Problem statement> Your answer should be the lines from the start of the records through the line with "it and then", copied word for word.

Given information>

theorem EngineEffect.params {c : Cycle} {s u : State} (he : EngineEffect c s u) :
    u.params = s.params := by
  cases he with
  | idle | illegal => rfl
  | command i u _ _ _ he => exact he.params

theorem TransferEffect.params {c : Cycle} {s t : State} (he : TransferEffect c s t) :
    t.params = s.params := by
  cases he with
  | idle | error | read => rfl
  | store t _ _ _ he => generalize regAt c.addr = r at he; cases he <;> rfl

/-- Settles O13: every field of the reset state is 0 or false. -/
theorem resetMeetsInvariant : Obligations.ResetMeetsInvariant := by
  unfold Obligations.ResetMeetsInvariant
  exact ⟨coreInv_resetOf, coreInv_resetOf .default24⟩

/-- Settles O14: a reset gives the invariant from nothing; the start of a cycle, the engine's part and
the transfer each keep it. -/
theorem stepKeepsInvariant : Obligations.StepKeepsInvariant := by
  unfold Obligations.StepKeepsInvariant
  intro s t h
  rcases step_cases h with ⟨-, rfl⟩ | ⟨-, u, hu, rfl⟩
  · exact ⟨rfl, fun _ => (CoreInv.resetCore (beginCycle s)).congr ..⟩
  · have hengine := enginePhase_effect hu
    have htransfer := busPhase_effect (nextCycle s) u
    have hbegin : CoreInv s → CoreInv (beginCycle s) := fun hs => hs.congr ..
    exact ⟨htransfer.params.trans hengine.params,
      fun hs => ((hbegin hs).of_engineEffect hengine).of_transferEffect htransfer⟩

end Sys2Proof.Machine
end

section
/-! Proofs: a step as the run of the pending command, and the pending period
(spec/40_command_model.md, R101 to R104). -/

namespace Sys2Proof.Machine

/-! ### A step that completes a command -/

/-- A pending word that is a command completes by running it (R104). -/
theorem completePending_of_ok {s : State} {i : Instr} (h : decode s.pending = .ok i) :
    completePending s = exec i s := by
  rw [completePending, h]

/-- In a cycle with `rst_n` = 1 in which the engine acts on a pending command, the step runs it and then
makes the transfer (R104, R225). -/
theorem step_of_pending {s : State} {i : Instr} (hbusy : s.busy = true) (hi : decode s.pending = .ok i)
    (hrst : (nextCycle s).rstN = true) (hengine : (nextCycle s).engine = true) :
    step s = mapNext (busPhase (nextCycle s)) (exec i (beginCycle s)) := by
  have hphase : enginePhase (nextCycle s) (beginCycle s) = exec i (beginCycle s) :=
    (enginePhase_of_busy (s := beginCycle s) hengine hbusy).trans
      (completePending_of_ok (s := beginCycle s) hi)
  rw [step, clockEdge, if_pos hrst, hphase]

/-- A cycle without a transfer adds nothing to the engine's part. -/
theorem mapNext_busPhase_engineTurn (o : Host.Outcome State Fault Refusal) :
    mapNext (busPhase Cycle.engineTurn) o = o := by
  cases o <;> rfl

/-- After the script come cycles without transfers in which a pending command completes (log 2). -/
theorem nextCycle_of_script_nil {s : State} (h : s.script = []) : nextCycle s = Cycle.engineTurn := by
  rw [nextCycle, h]
  rfl

theorem beginCycle_of_script_nil {s : State} (h : s.script = []) :
    beginCycle s = { s with rdata := none } := by
  have htail : s.script.tail = s.script := by rw [h]; rfl
  rw [beginCycle, htail]

theorem ofNat_mod_two_pow (n w : Nat) : BitVec.ofNat n (w % 2 ^ n) = BitVec.ofNat n w :=
  BitVec.eq_of_toNat_eq (by simp only [BitVec.toNat_ofNat, Nat.mod_mod])

/-- Settles O6: the engine's part of such a cycle is `exec` of the decoded command; a placed command
gets a cycle without a transfer of its own. -/
theorem stepRunsDecodedCommand : Obligations.StepRunsDecodedCommand := by
  unfold Obligations.StepRunsDecodedCommand
  refine ⟨fun s i hbusy hi hrst hengine => step_of_pending hbusy hi hrst hengine,
    fun s i hbusy hi hscript => ?noScript, fun s w i hi => ?placed⟩
  case noScript =>
    have hcycle := nextCycle_of_script_nil hscript
    rw [step_of_pending hbusy hi (by rw [hcycle]; rfl) (by rw [hcycle]; rfl), hcycle,
      mapNext_busPhase_engineTurn, beginCycle_of_script_nil hscript]
  case placed =>
    rw [State.withFetchWord, ofNat_mod_two_pow]
    exact (step_of_pending (s := placeCommand (BitVec.ofNat 32 w) s) rfl hi rfl rfl).trans
      (mapNext_busPhase_engineTurn _)

/-! ### The end of the pending period -/

/-- A cycle without a transfer in which the engine acts ends with BUSY = 0 (R103). -/
theorem step_engineTurn_idle {s t : State} (hcycle : nextCycle s = Cycle.engineTurn)
    (h : step s = .next t) : t.busy = false := by
  obtain ⟨u, hu, ht⟩ := step_effects h (by rw [hcycle]; rfl)
  rw [hcycle] at hu ht
  have htu : t.busy = u.busy := by
    cases ht with
    | idle => rfl
    | error e hsel | store t hsel | read v d hsel => cases hsel
  rw [htu]
  cases hu with
  | idle hno => exact hno.resolve_left Bool.noConfusion
  | illegal => rfl
  | command i u _ _ _ he => exact he.flags.1

theorem run_succ_of_step {s t : State} (h : step s = .next t) (k : Nat) :
    Host.Core.run core (k + 1) s = Host.Core.run core k t := by
  have hstep : core.step s = .next t := h
  simp only [Host.Core.run, hstep]

/-- Each step takes a cycle off the script, and the first cycle after it completes a pending command. -/
theorem run_script_idle (cycles : List Cycle) : ∀ s : State, s.script = cycles →
    ∃ t, Host.Core.run core (cycles.length + 1) s = .next t ∧ t.busy = false ∧ t.script = [] := by
  induction cycles with
  | nil =>
    intro s hscript
    obtain ⟨t, ht⟩ := stepAlwaysNext s
    have htail : t.script = [] := by rw [step_script ht, hscript]; rfl
    exact ⟨t, run_succ_of_step ht 0, step_engineTurn_idle (nextCycle_of_script_nil hscript) ht, htail⟩
  | cons c rest ih =>
    intro s hscript
    obtain ⟨t, ht⟩ := stepAlwaysNext s
    obtain ⟨u, hu, hend⟩ := ih t (by rw [step_script ht, hscript]; rfl)
    exact ⟨u, (run_succ_of_step ht _).trans hu, hend⟩

/-- Settles O11, by induction on the script. -/
theorem pendingCommandEnds : Obligations.PendingCommandEnds := by
  unfold Obligations.PendingCommandEnds
  exact fun s => run_script_idle s.script s rfl

/-! ### The pending period -/

/-- A store into an unlocked register that is not the soft reset reaches neither the pending command nor
its inputs and results, and sets no DONE (R48). -/
theorem StoreEffect.unlocked_frame {v : Reg32} {r : Reg} {s t : State} (he : StoreEffect v s r t)
    (hlock : r.locked = false) (hno : ¬ (r = .ctrl ∧ v.getLsbD 31 = true)) :
    t.busy = s.busy ∧ t.pending = s.pending ∧ t.key = s.key ∧ t.din = s.din ∧ t.arg0 = s.arg0 ∧
    t.arg1 = s.arg1 ∧ t.rk = s.rk ∧ t.cfg = s.cfg ∧ t.keyValid = s.keyValid ∧ t.dout = s.dout ∧
    t.res0 = s.res0 ∧ t.res1 = s.res1 ∧ (t.done = true → s.done = true) := by
  cases he with
  | reset hv => exact absurd ⟨rfl, hv⟩ hno
  | enables => exact ⟨rfl, rfl, rfl, rfl, rfl, rfl, rfl, rfl, rfl, rfl, rfl, rfl, id⟩
  | clears =>
    exact ⟨rfl, rfl, rfl, rfl, rfl, rfl, rfl, rfl, rfl, rfl, rfl, rfl,
      fun h => (Bool.and_eq_true_iff.mp h).1⟩
  | issues | key | din => cases hlock
  | arg0 r w h | arg1 r w h => exact absurd h (by rw [hlock]; decide)

/-- While BUSY = 1 a transfer that does not reset the core leaves what `unlocked_frame` leaves: a locked
register takes no write (R48, R101). -/
theorem TransferEffect.busy_frame {c : Cycle} {s t : State} (he : TransferEffect c s t)
    (hbusy : s.busy = true) (hr : resetsInCycle c = false) :
    t.busy = s.busy ∧ t.pending = s.pending ∧ t.key = s.key ∧ t.din = s.din ∧ t.arg0 = s.arg0 ∧
    t.arg1 = s.arg1 ∧ t.rk = s.rk ∧ t.cfg = s.cfg ∧ t.keyValid = s.keyValid ∧ t.dout = s.dout ∧
    t.res0 = s.res0 ∧ t.res1 = s.res1 ∧ (t.done = true → s.done = true) := by
  cases he with
  | idle | error | read => exact ⟨rfl, rfl, rfl, rfl, rfl, rfl, rfl, rfl, rfl, rfl, rfl, rfl, id⟩
  | store t hsel hwrite hopen he =>
    exact he.unlocked_frame (hopen.resolve_left (by rw [hbusy]; decide))
      (not_softReset_of_write hr hsel hwrite)
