-- ==== Sys2Proof/Machine/Dispatch.lean ====
section
/-! DEFINITION. The one match over the instructions: each arm calls its meaning. -/

namespace Sys2Proof.Machine

/-- The meaning of an instruction. -/
def exec (i : Instr) (s : State) : Host.Outcome State Fault Refusal :=
  match i with
  | .nop km tm n => Sys2Proof.Machine.execNop km tm n s
  | .hmac km tm n => Sys2Proof.Machine.execHmac km tm n s
  | .hotp km tm n => Sys2Proof.Machine.execHotp km tm n s
  | .trunc km tm n => Sys2Proof.Machine.execTrunc km tm n s
  | .clrkey km tm n => Sys2Proof.Machine.execClrkey km tm n s
  | .clrmsg km tm n => Sys2Proof.Machine.execClrmsg km tm n s
  | .zeroize km tm n => Sys2Proof.Machine.execZeroize km tm n s
  | .illegal w => Sys2Proof.Machine.execIllegal w s
  | .rd idx => Sys2Proof.Machine.execRd idx s
  | .wrCtrl v => Sys2Proof.Machine.execWrCtrl v s
  | .wrStatus v => Sys2Proof.Machine.execWrStatus v s
  | .wrCmd v => Sys2Proof.Machine.execWrCmd v s
  | .wrKeyData8 v => Sys2Proof.Machine.execWrKeyData8 v s
  | .wrKeyData32 v => Sys2Proof.Machine.execWrKeyData32 v s
  | .wrMsgData8 v => Sys2Proof.Machine.execWrMsgData8 v s
  | .wrMsgData32 v => Sys2Proof.Machine.execWrMsgData32 v s
  | .wrNoEffect idx v => Sys2Proof.Machine.execWrNoEffect idx v s

end Sys2Proof.Machine
end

Answer box>
theorem EngineEffect.params {c : Cycle} {s u : State} (he : EngineEffect c s u) :
    u.params = s.params := by
  cases he with
  | idle | illegal => rfl
  | command i u _ _ _ he => exact he.params

theorem TransferEffect.params {c : Cycle} {s t : State} (he : TransferEffect c s t) :
    t.params = s.params := by
  cases he with
  | idle | error | read => rfl
  | store t _ _ _ he => generalize regAt c.addr = r at he; cases he <;> rfl

/-- Settles O13: every field of the reset state is 0 or false. -/
theorem resetMeetsInvariant : Obligations.ResetMeetsInvariant := by
  unfold Obligations.ResetMeetsInvariant
  exact ⟨coreInv_resetOf, coreInv_resetOf .default24⟩

/-- Settles O14: a reset gives the invariant from nothing; the start of a cycle, the engine's part and
the transfer each keep it. -/
theorem stepKeepsInvariant : Obligations.StepKeepsInvariant := by
  unfold Obligations.StepKeepsInvariant
  intro s t h
  rcases step_cases h with ⟨-, rfl⟩ | ⟨-, u, hu, rfl⟩
  · exact ⟨rfl, fun _ => (CoreInv.resetCore (beginCycle s)).congr ..⟩
  · have hengine := enginePhase_effect hu
    have htransfer := busPhase_effect (nextCycle s) u
    have hbegin : CoreInv s → CoreInv (beginCycle s) := fun hs => hs.congr ..
    exact ⟨htransfer.params.trans hengine.params,
      fun hs => ((hbegin hs).of_engineEffect hengine).of_transferEffect htransfer⟩

end Sys2Proof.Machine
end

section
/-! Proofs: a step as the run of the pending command, and the pending period
(spec/40_command_model.md, R101 to R104). -/

namespace Sys2Proof.Machine

/-! ### A step that completes a command -/

/-- A pending word that is a command completes by running it (R104). -/
theorem completePending_of_ok {s : State} {i : Instr} (h : decode s.pending = .ok i) :
    completePending s = exec i s := by
  rw [completePending, h]

/-- In a cycle with `rst_n` = 1 in which the engine acts on a pending command, the step runs it and then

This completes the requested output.